Fastai on Apple M1

Yeah, I am open to add more benchmarks if needed, and when Pytorch comes I will probably update the report.
My take is that the M1Pro (non Max) is a very descent GPU for light ML prototyping stuff, the max is just too expensive. Keep in mind that the M1 benchmarks are without any tune up like mixed precision, XLA, etc… just straight conda. Meanwhile, the Nvidia benchmarks are run in a highly optimised docker container from google.

Other take is that both apple cpus are way faster than colab and even Colab Pro.

Also, for 40 Watts you get 1/10th the performance of a 400 Watt RTX3090, so it’s pretty good.

2 Likes

Thanks for your reply, and thanks for doing that comparison!

I’m really amazed at this because I have scrounged together an old Xeon 8c/16t T3600 with 64G ram and a 1070ti and it is (barely) on par with Colab(with GPU enabled).

What this tells me is that I can replace that 2 ton machine with a mid tier M1-Pro or entry level M1Max MBP! :smiley: … Except for any fastai related stuff, we probably need to wait for pytorch to catch up.

And re: the power to perf ratio, seems to me it’s giving decent performance when looked at from that perspective (perf/watt) … I’m very interested in knowing how Apple’s desktop/server level CPUs will fare.

Pytorch released support for Macbook m1 gpu on 18 may. You can try it out now.

1 Like

Has anyone run fastai with the new pytorch nightly that supports M1 GPUs? I see this funny thing where if I pip-install it I can confirm it works (torch.backends.mps), but only if I uninstall fastai first. If I install fastai on top of it, maybe because of a torchvision requirement, pytorch loses the ability to check for M1 gpus.

I just submitted an issue to the github repository.

dls = DataBlock(
blocks=(ImageBlock, CategoryBlock),
get_items=get_image_files,
splitter=RandomSplitter(valid_pct=0.2, seed=42),
get_y=parent_label,
item_tfms=[Resize(192, method=‘squish’)]
).dataloaders(path)

dls.show_batch(max_n=6)

1 Like

You can check some preliminary results @tcapelle has pubished today.

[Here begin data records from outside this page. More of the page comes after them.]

-- ==== Sys2Proof/Machine/Unit.lean ====
section
/-!
DEFINITION. Errors and their records, interrupts, and what the module's own units write to memory: records of every kind, and the words beside them
(spec/10 R284, R285; spec/14 R355 to R357; spec/18 R412; spec/19 R428; spec/22 R462 to R467).
-/
namespace Sys2Proof.Machine

open Sys2Proof

/-! ### Interrupts and RAS records -/

/-- Sends an MSI-X vector to the owner of the lease: vector number and port (spec/18 R412). -/
def State.sendVector (s : State) (v : Nat) : State :=
  { s with host := { s.host with msix := s.host.msix ++ [256 * s.host.owner + v] } }

/-- Sends an MSI-X vector on both ports. -/
def State.sendBoth (s : State) (v : Nat) : State := { s with host := { s.host with msix := s.host.msix ++ [v, 256 + v] } }

/-- Vector 66, the RAS summary, which is not one of those kept to the owner (spec/18 R402, R412). -/
def State.sendRas (s : State) : State := s.sendBoth 66

/-- The 256 bits of a RAS record (spec/22 R466). -/
def rasRecord (ccnt addr unit detail kind cls die seq : Nat) : Nat :=
  ccnt % 2 ^ 64 * 2 ^ 192 + addr % 2 ^ 48 * 2 ^ 144 + unit % 2 ^ 16 * 2 ^ 128 + detail % 2 ^ 64 * 2 ^ 64 + kind % 256 * 2 ^ 56 + cls % 16 * 2 ^ 52 +
  die % 4 * 2 ^ 50 + seq % 2 ^ 32

/-- Writes a RAS record; every record other than a CE sends vector 66. -/
def State.rasAdd (s : State) (addr unit detail kind cls die : Nat) : State :=
  let n := s.ras.last
  let r := BitVec.ofNat 256 (rasRecord s.ccnt addr unit detail kind cls die n)
  let s := { s with ras := { s.ras with ring := s.ras.ring.set (n % 256) r, last := n + 1 } }
  if kind = 1 then s else s.sendRas

/-- Counts that stop at 0xFFFF_FFFF. -/
def bump (t : Tbl Nat) (c : Nat) : Tbl Nat := t.set c (min (t.getD c 0 + 1) 0xFFFFFFFF)

/-- The die under which errors of an address count (spec/22 R465): far-memory channels 12 d to 12 d + 11 count under die d. -/
def errDie (s : State) (pa : Nat) : Nat :=
  match homeOf s pa with
  | .near d => d | .weights d => d | .pantry d => d
  | .far => (pa - 2 ^ 40) / 4096 % 48 / 12
  | _ => 0

/-- A correctable error: counted, and recorded when the count is a multiple of 2^CESHIFT. -/
def State.countCe (s : State) (die cls addr unit : Nat) : State :=
  let s := s.modDie die fun x => { x with ce := bump x.ce cls }
  if (s.die die).ce.getD cls 0 % 2 ^ s.ras.ceShift = 0 then s.rasAdd addr unit 0 1 cls die else s

/-- The bank or channel of an address, for UNIT (spec/22 R466). -/
def unitOf (s : State) (pa : Nat) : Nat :=
  match homeOf s pa with
  | .weights d => bits (pa - 2 ^ 42 - d * 2 ^ 31) 12 6
  | .far => (pa - 2 ^ 40) / 4096 % 48
  | _ => 0

/-- The physical core that serves a logical core of a die. -/
def Die.phys (x : Die) (logical : Nat) : Nat := x.spares.getD logical logical

/-- The physical core behind a core, for UNIT. -/
def State.physCore (s : State) (core : Nat) : Nat := (s.die (dieOf core)).phys (core % Config.coresPerDie)

/-- An uncorrectable error of a class: counted and recorded. -/
def State.countUe (s : State) (die cls addr unit kind : Nat) : State :=
  (s.modDie die fun x => { x with ue := bump x.ue cls }).rasAdd addr unit 0 kind cls die

/-- A line of memory has met an error: its row may come due for repair (spec/22 R467). Correctable errors count within one patrol pass (R464). -/
def State.noteRow (s : State) (line : Nat) (hard : Bool) : State :=
  let pass := s.ccnt / 2 ^ 38
  if hard then (if s.ras.rowUes.contains line then s else { s with ras := { s.ras with rowUes := line :: s.ras.rowUes } })
  else { s with ras := { s.ras with rowPass := pass, rowCes := line :: if s.ras.rowPass = pass then s.ras.rowCes else [] } }

/-- An uncorrectable error in memory counts under the die of its home, with its bank or channel (spec/22 R465, R466). -/
def State.memoryUe (s : State) (pa cls kind : Nat) : State :=
  (if 4 ≤ cls ∧ cls ≤ 6 then s.noteRow (pa / 64) true else s).countUe (errDie s pa) cls (pa / 64 * 64) (unitOf s pa) kind

/-- The physical address behind a virtual one, as a read or a fetch finds it. -/
def State.paOf (s : State) (core part va : Nat) : Nat :=
  match translate s core part .read [(va, 1)] with
  | .ok pages => paVia pages va
  | _ => match translate s core part .fetch [(va, 1)] with
    | .ok pages => paVia pages va
    | _ => va

/-- An issuer of a core takes UE: an error in memory, at `pa`, or in the page tables it walked, is counted; one that no array gives is recorded alone
(spec/22 R466; log entry 65). -/
def State.meetUe (s : State) (core part pa : Nat) (t : Trap) : State :=
  if t.cause != causeUE then s
  else if t.info % 16 = 0 then s.rasAdd 0 (s.physCore core) 0 2 0 (dieOf core)
  else s.memoryUe (if bit t.info 12 then (tableUeAt s t.addr 3 (s.part part).ptRoot).getD pa else pa) (t.info % 16) 2

/-! ### Refresh windows (spec/10 R285; spec/01 R38) -/

/-- Whether the bank of a weight-store address is in its refresh window. -/
def inRefresh (s : State) (pa : Nat) : Bool :=
  match homeOf s pa with
  | .weights d =>
    let bank := bits (pa - 2 ^ 42 - d * 2 ^ 31) 12 6
    let t := s.ccnt % 2 ^ 20
    decide (t / 16384 = bank) && decide (t % 16384 < 512)
  | _ => false

/-- Whether a byte of a physical range lies in a bank in its refresh window: its first and last bytes and each 4 KiB bank between are tested. -/
def rangeRefresh (s : State) (pa n : Nat) : Bool :=
  n != 0 && ((range (pa / 4096) ((pa + n - 1) / 4096 + 1)).map fun u => max pa (u * 4096)).any (inRefresh s)

/-! ### Poison, and errors that are corrected (spec/22 R462, R463) -/

/-- A full line written clears its poison (spec/22 R463). -/
def State.unpoison (s : State) (line : Nat) : State :=
  if s.ras.poison.contains line then { s with ras := { s.ras with poison := s.ras.poison.filter (· != line) } } else s

/-- The class of the error a byte meets as some bytes are written: a partial write of a poisoned line, or a removed module (spec/22 R463, R469). -/
def writeUeAt (s : State) (pas : List Nat) (pa : Nat) : Option Nat :=
  if farGone s pa then some 6
  else if s.ras.poison.contains (pa / 64) && !((List.range 64).all fun i => pas.contains (pa / 64 * 64 + i)) then some (classOf (homeOf s pa))
  else none

/-- The class of the error a write of some bytes meets. -/
def writeUe (s : State) (pas : List Nat) : Option Nat := pas.findSome? (writeUeAt s pas)

/-- The class of the error a read of some bytes meets. -/
def readUe (s : State) (pas : List Nat) : Option Nat := pas.findSome? fun pa => ueAt s pa

/-- A latent correctable error of a line is corrected when the line is read, and counted (spec/22 R462). -/
def State.correct (s : State) (line : Nat) : State :=
  if s.ras.upsets.contains (line, false) then
    let pa := 64 * line
    (({ s with ras := { s.ras with upsets := s.ras.upsets.filter (· != (line, false)) } }).noteRow line false).countCe (errDie s pa) (classOf (homeOf s pa)) pa (unitOf s pa)
  else s

/-- A walk of an address has read its tables: what can be corrected there is. -/
def State.correctWalk (s : State) (part va : Nat) : State :=
  if s.ras.upsets.isEmpty then s else (walkLines s va 3 (s.part part).ptRoot).foldl State.correct s

/-- A core's and its die's TLBs hold new translations; those that neither held come from walks (spec/19 R425). -/
def State.learn (s : State) (core : Nat) (l : List TlbEntry) : State :=
  let walked := l.filter fun e => !(s.core core).tlb.contains e && !(s.die (dieOf core)).tlb.contains e
  let s := walked.foldl (fun s e => s.correctWalk e.partition e.va) s
  (s.modCore core fun x => { x with tlb := tlbAdd 128 x.tlb l }).modDie (dieOf core) fun x => { x with tlb := tlbAdd 16384 x.tlb l }

/-- Lines that a list of physical addresses covers whole lose their poison. -/
def State.unpoisonAll (s : State) (pas : List Nat) : State :=
  (pas.map (· / 64)).eraseDups.foldl (fun s n => if (List.range 64).all fun i => pas.contains (64 * n + i) then s.unpoison n else s) s

/-! ### Pantry shares (spec/14 R355 to R357) -/

/-- The first physical byte and the bytes of a partition's share on a die (spec/14 R355; spec/19 R416). -/
def shareOf (s : State) (part die : Nat) : Nat × Nat :=
  let x := (s.part part).share die
  (2 ^ 43 + die * 2 ^ 25 + x.1, x.2)

/-- Records of a share (spec/14 R356). -/
def recnOf (s : State) (base : Nat) : Nat := min (memNat s base 2) 16383

/-- The share that holds an address for a partition: its die and base. -/
def shareAt (s : State) (part pa : Nat) : Option (Nat × Nat) :=
  match homeOf s pa with
  | .pantry d =>
    let x := shareOf s part d
    if x.1 ≤ pa ∧ pa < x.1 + x.2 then some (d, x.1) else none
  | _ => none

/-- The record a physical address names for a partition: die, share base and slot (spec/14 R355). -/
def recordAt (s : State) (part pa : Nat) : Option (Nat × Nat × Nat) :=
  match shareAt s part pa with
  | some (d, base) =>
    let slot := (pa - base) / 256
    if 0 < slot ∧ slot ≤ recnOf s base then some (d, base, slot) else none
  | none => none

/-- The bytes that only the unit writes: words 0 to 6 of a header, word 0 of a record (spec/14 R357). -/
def unitOnly (s : State) (pa : Nat) : Bool :=
  s.parts.any fun kv => kv.2.state != .none &&
    match shareAt s kv.1 pa with
    | some (_, base) =>
      let slot := (pa - base) / 256
      let o := (pa - base) % 256
      if slot = 0 then decide (o < 56) else decide (slot ≤ recnOf s base) && decide (o < 8)
    | none => false

/-! ### What the units write -/

/-- Bytes have been stored: the fetch of a core that holds their lines does not see them yet. -/
def State.noteCode (s : State) (core : Option Nat) (agent : Option (Nat × Nat × Nat)) (pas : List Nat) : State :=
  if s.cores.all fun kv => kv.2.icache.isEmpty || pas.all fun pa => (kv.2.icache.get? (pa / 64)).isNone then s
  else { s with cores := s.cores.mapVals fun _ c =>
    { c with code := c.code ++ (pas.filter fun pa => (c.icache.get? (pa / 64)).isSome).map fun pa =>
        { pa := pa, value := memGet s.mem pa, core := core, agent := agent, covered := false, dropped := false } } }

/-- Whether memory takes a byte that a unit of the module writes: not where no memory stands, not in a weight store in READ state, and not over the bytes that
the Pantry atomic unit alone writes (spec/10 R281, R284; spec/14 R357; log entry 64). -/
def unitTakes (s : State) (pa : Nat) : Bool :=
  match homeOf s pa with
  | .near _ => true | .far => true | .host => true
  | .weights d => (s.die d).wsWrite
  | .pantry _ => !unitOnly s pa
  | _ => false

/-- A unit's write is performed: as one, or not at all where a byte is not taken or meets an uncorrectable error (spec/22 R463). -/
def State.putUnit (s : State) (pa : Nat) (l : List Byte) : State :=
  let pas := (List.range l.length).map (pa + ·)
  if !pas.all (unitTakes s) then s
  else match pas.find? fun a => (writeUeAt s pas a).isSome with
    | some a => s.memoryUe a ((writeUeAt s pas a).getD 0) 2
    | none => ({ s with mem := memWrite s.mem pa l }.unpoisonAll pas).noteCode none none pas

/-- A unit writes: at once, or behind its earlier writes when they or this one wait for a refresh window (spec/10 R285). -/
def State.unitWrite (s : State) (pa n v : Nat) : State :=
  if !s.late.isEmpty || rangeRefresh s pa n then { s with late := s.late ++ [(pa, natLe n v)] } else s.putUnit pa (natLe n v)

/-- The units' writes that waited are performed, oldest first, while no bank they reach is in its window. -/
def State.flushLate : Nat → State → State
  | 0, s => s
  | n + 1, s =>
    match s.late with
    | [] => s
    | x :: r => if rangeRefresh s x.1 x.2.length then s else State.flushLate n ({ s with late := r }.putUnit x.1 x.2)

/-! ### Fault records (spec/19 R428) -/

/-- The 256 bits of a fault record. -/
def faultRecord (ccnt va seq core acc kind level rev : Nat) : Nat :=
  ccnt % 2 ^ 64 * 2 ^ 192 + va % 2 ^ 57 * 2 ^ 135 + seq % 2 ^ 32 * 2 ^ 64 + core % 2 ^ 9 * 2 ^ 55 + acc % 8 * 2 ^ 52 + kind % 4 * 2 ^ 50 +
  level % 4 * 2 ^ 48 + rev % 2 ^ 32

/-- Posts a resolvable fault: the record in the ring, then FEV; nothing when the core has posted one for the page and the same REV. The page is the leaf of a
copy-on-write fault, and 64 KiB where there is no leaf (log entry 64). FEV waits while the record does, and one that is some partition's TEV as its rule says
(R426). -/
def State.postFault (s : State) (part core va acc kind level : Nat) : State :=
  let p := s.part part
  let rev := s.counter p.rev
  let page := if kind = 1 then roundDown va (2 ^ pageBits level) else roundDown va 65536
  let tag := (core, page, rev)
  if p.posted.contains tag then s
  else
    let s := s.unitWrite (p.ring + 32 * (p.faults % 2 ^ p.flog)) 32 (faultRecord s.ccnt va p.faults core acc kind level rev)
    let s := s.modPart part fun x => { x with faults := x.faults + 1, posted := tag :: x.posted.filter fun t => t.2.2 == rev }
    if (tevParts s p.fev).isEmpty && s.late.isEmpty then s.addCounter p.fev 1
    else
      let s := (tevParts s p.fev).foldl State.forget s
      { s with host := { s.host with closing := s.host.closing ++ [{ access := none, before := s.serial, signal := some (p.fev, 1), command := none }] } }

end Sys2Proof.Machine
end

I ran that code on a Xeon+1070ti and have published my comparison in that thread as well.

PyTorch posted this. Maybe it would be useful here Introducing Accelerated PyTorch Training on Mac | PyTorch

I wanted to do some quick patching for proof of concept and seems that m1 is working with performance being around 2x what it was. The code should probably be rejigged to allow people to select MPS(m1) rather than CUDA if they want, but by default it can choose CUDA before MPS since generally speaking you’d get better performance on a CUDA card. Here is my quick and dirty patch to see the performance increase: Comparing fastai:master...pellet:master · fastai/fastai · GitHub

1 Like

Some more numbers by reddit user u/seraschka (is it the Sebastian Raschka?)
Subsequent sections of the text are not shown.